-- ==== Sys2Proof/Word.lean ====
section
/-! DEFINITION. The word types of the QSM-9610: bytes, 32-bit and 64-bit words, vector registers. -/

namespace Sys2Proof

abbrev Byte := BitVec 8
abbrev W32 := BitVec 32
abbrev Word := BitVec 64
/-- A vector register: 64 lanes of 32 bits (R80). -/
abbrev VReg := BitVec 2048

/-- A sparse table from numbers to values, in one canonical form (Machine/Table.lean). -/
abbrev Tbl (α : Type) := List (Nat × α)

end Sys2Proof
end

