-- ==== Sys2Proof/Machine/FabricGroup.lean ====
section
/-! DEFINITION. Fabric group (GRP 0x5) but for MRED: R29, R103, R316, R317. -/

namespace Sys2Proof.Machine

/-- Checks of a global address (R29, R103): its reserved bits, and the reach table. -/
def gaChecks (s : State) (n t ga len : Nat) : List Check :=
  let m := bits ga 55 42
  let ctx := if t = 0 then 0 else (s.core n).ctx
  [(bits ga 41 40 != 0 || bits ga 63 56 != 0 || decide (2 ^ 40 < ga % 2 ^ 40 + len), cADDR, ga),
   (m != s.fab.id && !(s.ctx ctx).reach.contains m, cREACH, ga)]

/-- Alignment and length of R99 for a remote copy. -/
def remoteChecks (t la ga len vis : Nat) : List Check :=
  let top := if t = 0 then lsTop else monLs
  [(decide (2 < vis), cILLEGAL, 0), (inMon t la len, cPRIV, la),
   (la % 32 != 0 || decide (top < la + len), cALIGN, la), (ga % 32 != 0, cALIGN, ga),
   (len % 32 != 0 || decide (len < 32) || decide (253952 < len), cALIGN, 0)]

/-- RPUT (R103). -/
def execRput (n t pr a b c k vis : Nat) (s : State) : Out :=
  coreStep n t pr false
    (fun s => let th := s.thr n t
      remoteChecks t (th.rs a).toNat (th.rs b).toNat (th.rs c).toNat vis ++
        gaChecks s n t (th.rs b).toNat (th.rs c).toNat)
    (fun s => let th := s.thr n t
      startOp n t k (.rput (th.rs a).toNat (th.rs b).toNat (th.rs c).toNat vis) s) s

/-- RGET (R103). -/
def execRget (n t pr a b c k vis : Nat) (s : State) : Out :=
  coreStep n t pr false
    (fun s => let th := s.thr n t
      remoteChecks t (th.rs a).toNat (th.rs b).toNat (th.rs c).toNat vis ++
        gaChecks s n t (th.rs b).toNat (th.rs c).toNat)
    (fun s => let th := s.thr n t
      startOp n t k (.rget (th.rs a).toNat (th.rs b).toNat (th.rs c).toNat) s) s

/-- RATOM (R103, R131): codes 0x0 to 0x9. -/
def execRatom (n t pr a b c op k vis : Nat) (s : State) : Out :=
  coreStep n t pr false
    (fun s => let th := s.thr n t
      let la := (th.rs a).toNat
      [(decide (9 < op) || decide (2 < vis), cILLEGAL, 0), (inMon t la 8, cPRIV, la),
       (la % 8 != 0 || decide (lsTop < la + 8), cALIGN, la), ((th.rs b).toNat % 8 != 0, cALIGN, (th.rs b).toNat)] ++
        gaChecks s n t (th.rs b).toNat 8)
    (fun s => let th := s.thr n t
      startOp n t k (.ratom (th.rs a).toNat (th.rs b).toNat op (th.rs c) vis) s) s

/-- Whether a thread may use a link raw (R103, R316). -/
def rawOk (s : State) (n t l : Nat) : Bool :=
  let ctx := if t = 0 then 0 else (s.core n).ctx
  decide (l < 96) && (s.ctx ctx).raw && ctx != 0 && (s.flink l).rawCtx = ctx

/-- XSEND (R316). -/
def execXsend (n t pr a b c k : Nat) (s : State) : Out :=
  coreStep n t pr false
    (fun s => let th := s.thr n t
      let la := (th.rs a).toNat
      let l := bits (th.rs b).toNat 6 0
      let len := (th.rs c).toNat
      let ctx := if t = 0 then 0 else (s.core n).ctx
      let top := if t = 0 then lsTop else monLs
      [(!rawOk s n t l, cPRIV, 0), (inMon t la len, cPRIV, la),
       (la % 32 != 0 || decide (top < la + len), cALIGN, la),
       (len % 32 != 0 || decide (len < 32) || decide (4096 < len), cALIGN, 0),
       (!(s.ctx ctx).reach.contains (s.flink l).partner, cREACH, 0)])
    (fun s => let th := s.thr n t
      startOp n t k (.xsend (th.rs a).toNat (bits (th.rs b).toNat 6 0) (th.rs c).toNat) s) s

/-- XRECV (R317): the oldest raw packet of a link, or a wait for one. -/
def execXrecv (n t pr a b c : Nat) (s : State) : Out :=
  coreStep n t pr false
    (fun s => let th := s.thr n t
      let la := (th.rs a).toNat
      let len := (th.rs c).toNat
      let top := if t = 0 then lsTop else monLs
      [(!rawOk s n t (bits (th.rs b).toNat 6 0), cPRIV, 0), (inMon t la len, cPRIV, la),
       (la % 32 != 0 || decide (top < la + len), cALIGN, la),
       (len % 32 != 0 || decide (len < 32) || decide (253952 < len), cALIGN, 0)])
    (fun s => let th := s.thr n t
      let l := bits (th.rs b).toNat 6 0
      let k := s.flink l
      match k.raw with
      | p :: ps =>
        match lsWrite (s.core n) (th.rs a).toNat (rawImage p (th.rs c).toNat) with
        | (_, some e) => .fault (logLocal s n e) cLOCAL 0 e
        | (cr, none) => .done (rxOwe ((s.setCore n cr).setFlink l { k with raw := ps }) l p)
      | [] =>
        if k.st ≠ 3 then .fault s cREMOTE 0x0402 0
        else .stay (block s n t (.xrecv l) (some (.xrecv pr a b c)))) s

end Sys2Proof.Machine
end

⁂

» **EXERCISE OBJECTIVE**: Everything from the first line of the material through the line containing "abbrev VReg := BitVec 2048" is to be printed exactly; lines after that are to be left out.

» **PROBLEM SOLUTION**:
-- ==== Sys2Proof/Word.lean ====
section
/-! DEFINITION. The word types of the QSM-9610: bytes, 32-bit and 64-bit words, vector registers. -/

namespace Sys2Proof

abbrev Byte := BitVec 8
abbrev W32 := BitVec 32
abbrev Word := BitVec 64
/-- A vector register: 64 lanes of 32 bits (R80). -/
abbrev VReg := BitVec 2048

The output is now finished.